Нин Ивэй взглянул в сторону, уклоняясь от вопроса: «Мне не нравится Кун Цзун. В следующий раз пусть он сам возьмет такси».
Удивленный ответом Нин Ивэя, Лян Чун небрежно согласился и спросил его: «Что ты делал в баре?»
На этот вопрос было трудно ответить, поэтому Нин Ивэй решила сменить тему: «Кстати, как поживает тот человек, который напал на меня?»
«Он задержан в полицейском участке. Вам не нужно беспокоиться о нем», — Лян Чун не уклонился от ответа Нин Ивэя и продолжил допрос: «А теперь ответьте мне, что вы делали в баре?»
«Ах, я так хочу спать». Нин Ивэй на две секунды встретился взглядом с Лян Чуном, а затем решительно закрыл глаза.
Через некоторое время Нин Ивэй услышал, как Лян Чун тихо рассмеялся, и почувствовал нежное прикосновение к щеке. Однако, поскольку Нин Ивэй все еще притворялся спящим, он не открыл глаза.
Лян Чун сидел и смотрел на него. Нин Ивэй через некоторое время почувствовал беспокойство и не мог больше сдерживаться. Он неохотно открыл глаза и спросил Лян Чуна: «Который час?»
«Сейчас половина пятого утра». Лян Чун взглянул на часы.
Нин Ивэй спал всего час или два, но по какой-то причине сейчас он не чувствовал сонливости. Он моргнул и спросил Лян Чуна: «Ты можешь позвонить моим родителям и сказать им, что я не поеду домой в эти выходные? Я хочу остаться у тебя, пока не поправлюсь».
Лян Чун согласился на его просьбу. Не в силах устоять перед соблазном, Нин Ивэй продолжил: «Насколько хорошо вы ладите с Кун Цзуном?»
«Мы не близки». Лян Чун внезапно протянул руку и слегка коснулся лба Нин Ивэя, словно проверяя его температуру. Возможно, он почувствовал, что ему не слишком жарко, поэтому он убрал руку.
«Ах». Нин Ивэй вздохнул с облегчением и щедро улыбнулся Лян Чуну. «Он просто посредственный человек. Вчера он даже подставил меня и Цзыруя. Тебе не следует слишком много с ним общаться. К тому же он не очень умен».

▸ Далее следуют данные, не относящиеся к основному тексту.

/-- When ENCODE's element phase succeeds, the keys it read ascend, and it has written their codewords. -/
theorem encodeKeys_ok (n : Nat) : ∀ {r r' : EncodeRun},
    r.wr.Beside c m { base := keyBase, len := count * c.width.bytes } → r.loop.keyIndex + n ≤ count →
    encodeKeys c keyBase n r = .ok () r' →
    ∃ ks, ks.length = n ∧ KeysFrom c m keyBase r.loop.keyIndex ks ∧ AscendsFrom r.loop.nextMin ks ∧
      writeString c (codewords r.loop.p r.loop.nextMin ks) r.wr = .ok () r'.wr := by
  induction n with
  | zero => intro r r' _ _ h; cases h; exact ⟨[], rfl, trivial, trivial, rfl⟩
  | succ n ih =>
    intro r r' hw hcount h
    rw [encodeKeys, hw.loadKey_eq (by omega)] at h
    cases hkey : loadKey c m keyBase r.loop.keyIndex with
    | error e => rw [hkey] at h; cases h
    | ok k =>
      simp only [hkey, encodeValue_eq] at h
      split at h
      next => cases h
      next hmin =>
        cases hcode : writeString c (codeword r.loop.p (k - r.loop.nextMin)) r.wr with
        | raise e w1 => rw [hcode] at h; cases h
        | ok _ w1 =>
          rw [hcode] at h
          obtain ⟨ks, hlen, hkeys, hasc, hstr⟩ := ih (r := { wr := w1, loop := r.loop.afterKey k })
            (hw.writeString hcode) (by simp only [LoopState.afterKey]; omega) h
          refine ⟨k :: ks, congrArg _ hlen, ⟨hkey, hkeys⟩, ⟨Nat.not_lt.1 hmin, hasc⟩, ?_⟩
          rw [codewords, writeString_append, hcode]
          exact hstr

end

variable {s : State} {ks : List Nat} {p : Nat}

/-- ENCODE's destination lies beside its key array (R191). -/
theorem State.encodeWriter_beside (hs : s.Inv) (hc : s.EncodeChecks) :
    s.encodeWriter.Beside s.cfg s.mem s.keyRegion := by
  refine ⟨s.encodeWriter_sound hs hc, fun a ha => ?_, fun _ _ => rfl⟩
  have hdisjoint := hc.disjoint
  obtain ⟨hlo, hhi⟩ := Region.contains_iff.1 ha
  simp only [State.keyRegion] at hlo hhi
  simp only [State.encodeWriter, WrCursor.fresh]
  omega

/-- ENCODE whose first keys ascend writes their stream, and goes on after it (R194, R195). -/
theorem encodeStream_of_keys (hs : s.Inv) (hc : s.EncodeChecks) (hk : s.HoldsFirst ks) (ha : AscendsFrom 0 ks) :
    (∀ w, writeString s.cfg (stream s.hdr p ks) s.encodeWriter = .ok () w →
      w.Beside s.cfg s.mem s.keyRegion ∧ encodeStream s p =
        encodeKeys s.cfg s.regs.keyBase.toNat (s.regs.keyCount.toNat - ks.length)
          { wr := w, loop := (LoopState.start p).afterKeys ks }) ∧
    (∀ e w, writeString s.cfg (stream s.hdr p ks) s.encodeWriter = .raise e w →
      ∃ l, encodeStream s p = .raise e { wr := w, loop := l }) := by
  obtain ⟨hlen, hkeys⟩ := hk
  have hbeside := s.encodeWriter_beside hs hc
  have hcount : s.regs.keyCount.toNat = ks.length + (s.regs.keyCount.toNat - ks.length) := by omega
  rw [stream, writeString_append, encodeStream, writeBits_eq, ← State.encodeWriter]
  cases hhdr : writeString s.cfg (binBits s.hdr p) s.encodeWriter with
  | raise e w1 =>
    refine ⟨fun w h => (nomatch h), fun e w h => ?_⟩
    cases h
    exact ⟨_, rfl⟩
  | ok _ w1 =>
    obtain ⟨hok, hraise⟩ := encodeKeys_of_keys (s.regs.keyCount.toNat - ks.length)
      (r := { wr := w1, loop := LoopState.start p }) (hbeside.writeString hhdr) (keysFrom_zero_iff.2 hkeys)
      ((Nat.zero_add _).trans_le hlen) ha
    rw [← hcount] at hok hraise
    exact ⟨fun w h => ⟨(hbeside.writeString hhdr).writeString h, hok w h⟩, hraise⟩

/-- When ENCODE succeeds its keys ascend, and it has written their stream (R195, R196). -/
theorem encodeStream_ok {r : EncodeRun} (hs : s.Inv) (hc : s.EncodeChecks) (h : encodeStream s p = .ok () r) :
    ∃ ks, s.HoldsKeys ks ∧ AscendsFrom 0 ks ∧
      writeString s.cfg (stream s.hdr p ks) s.encodeWriter = .ok () r.wr := by
  rw [encodeStream, writeBits_eq, ← State.encodeWriter] at h
  cases hhdr : writeString s.cfg (binBits s.hdr p) s.encodeWriter with
  | raise e w1 => rw [hhdr] at h; cases h
  | ok _ w1 =>
    rw [hhdr] at h
    obtain ⟨ks, hlen, hkeys, hasc, hstr⟩ := encodeKeys_ok _ (r := { wr := w1, loop := LoopState.start p })
      ((s.encodeWriter_beside hs hc).writeString hhdr) (Nat.zero_add _).le h
    refine ⟨ks, ⟨hlen, hlen.le, keysFrom_zero_iff.1 hkeys⟩, hasc, ?_⟩
    rw [stream, writeString_append, hhdr]
    exact hstr

theorem bytesFor_mul (n : Nat) : bytesFor (8 * n) = n := by
  unfold bytesFor
  omega

theorem WrCursor.opens_fresh (base cap n : Nat) :
    (WrCursor.fresh base cap).opens n = { base := base, len := bytesFor n } := by
  simp [opens, pos, fresh]

/-- A bit string that fits the destination is written to it when the bytes it opens answer (40_bitio.md R126 (b)). -/
theorem writeString_encodeWriter {l : List Bool} (hs : s.Inv) (hc : s.EncodeChecks)
    (ha : s.cfg.Answers { base := s.regs.dstBase.toNat, len := bytesFor l.length })
    (hfits : bytesFor l.length ≤ s.regs.dstLen.toNat) :
    ∃ w, writeString s.cfg l s.encodeWriter = .ok () w ∧ Appended l s.encodeWriter w := by
  have hfree : l.length ≤ s.encodeWriter.cur.free := by
    simp only [WrCursor.free, State.encodeWriter, WrCursor.fresh]
    unfold bytesFor at hfits
    omega
  obtain ⟨w, hw⟩ := writeString_ok l (s.encodeWriter_sound hs hc) hfree
    (WrCursor.opens_fresh _ _ _ ▸ ha)
  exact ⟨w, hw, writeString_appended (s.encodeWriter_sound hs hc) hw⟩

«Это так?» — в тоне Лян Чуна прозвучало сомнение, что не понравилось Нин Ивэю. Он медленно сказал: «Я слышал, что он довольно умен».
«Он совсем не умен!» Нин Ивэй взволнованно выпрямился, опровергая Лян Чуна. «Цзыруй исправил его экзаменационный лист. Он оставил раздел дифференциальных уравнений пустым».
Сказать, что он оставил его пустым, было бы преувеличением, но Кун Цзун действительно испытывал трудности с дифференциальными уравнениями. Нин Ивэй считал приемлемым преувеличивать масштабы его недостатков.
«Ладно, ладно, я понял. Не двигайся». Лян Чун поддерживал спину Нин Ивэя одной рукой, а другой надавливал на его грудь, нежно направляя его обратно в постель и подтыкая одеяло вокруг него. «Будь хорошим мальчиком и засыпай».
Нин Ивэй послушно лег обратно и наблюдал, как Лян Чун, казалось, готовился выключить свет. Он вытащил руку из-под одеяла и схватил Лян Чуна за запястье.
Запястье Лян Чуна было немного холодным, а стальной ремешок его часов прижимался к ладони Нин Ивэя, вызывая легкую боль. Тем не менее, Нин Ивэй не отпускал.
«Оставайся со мной и спи», — сказал Нин Ивэй. «Больше не спи на диване-кровати. Если упадешь, я проснусь».
Больничная койка была довольно просторной, на ней могли удобно лечь два человека. Она была удобнее, чем диван-кровать.
Лян Чун долго смотрел на Нин Ивэя. Он наклонился и закрыл глаза Нин Ивэя рукой. Возможно, он приблизился к Нин Ивэю, но Нин Ивэй не мог видеть и не знал, что делает Лян Чун.
Через несколько секунд Нин Ивэй услышал совсем рядом голос Лян Чуна. Лян Чун сказал: «Не сейчас».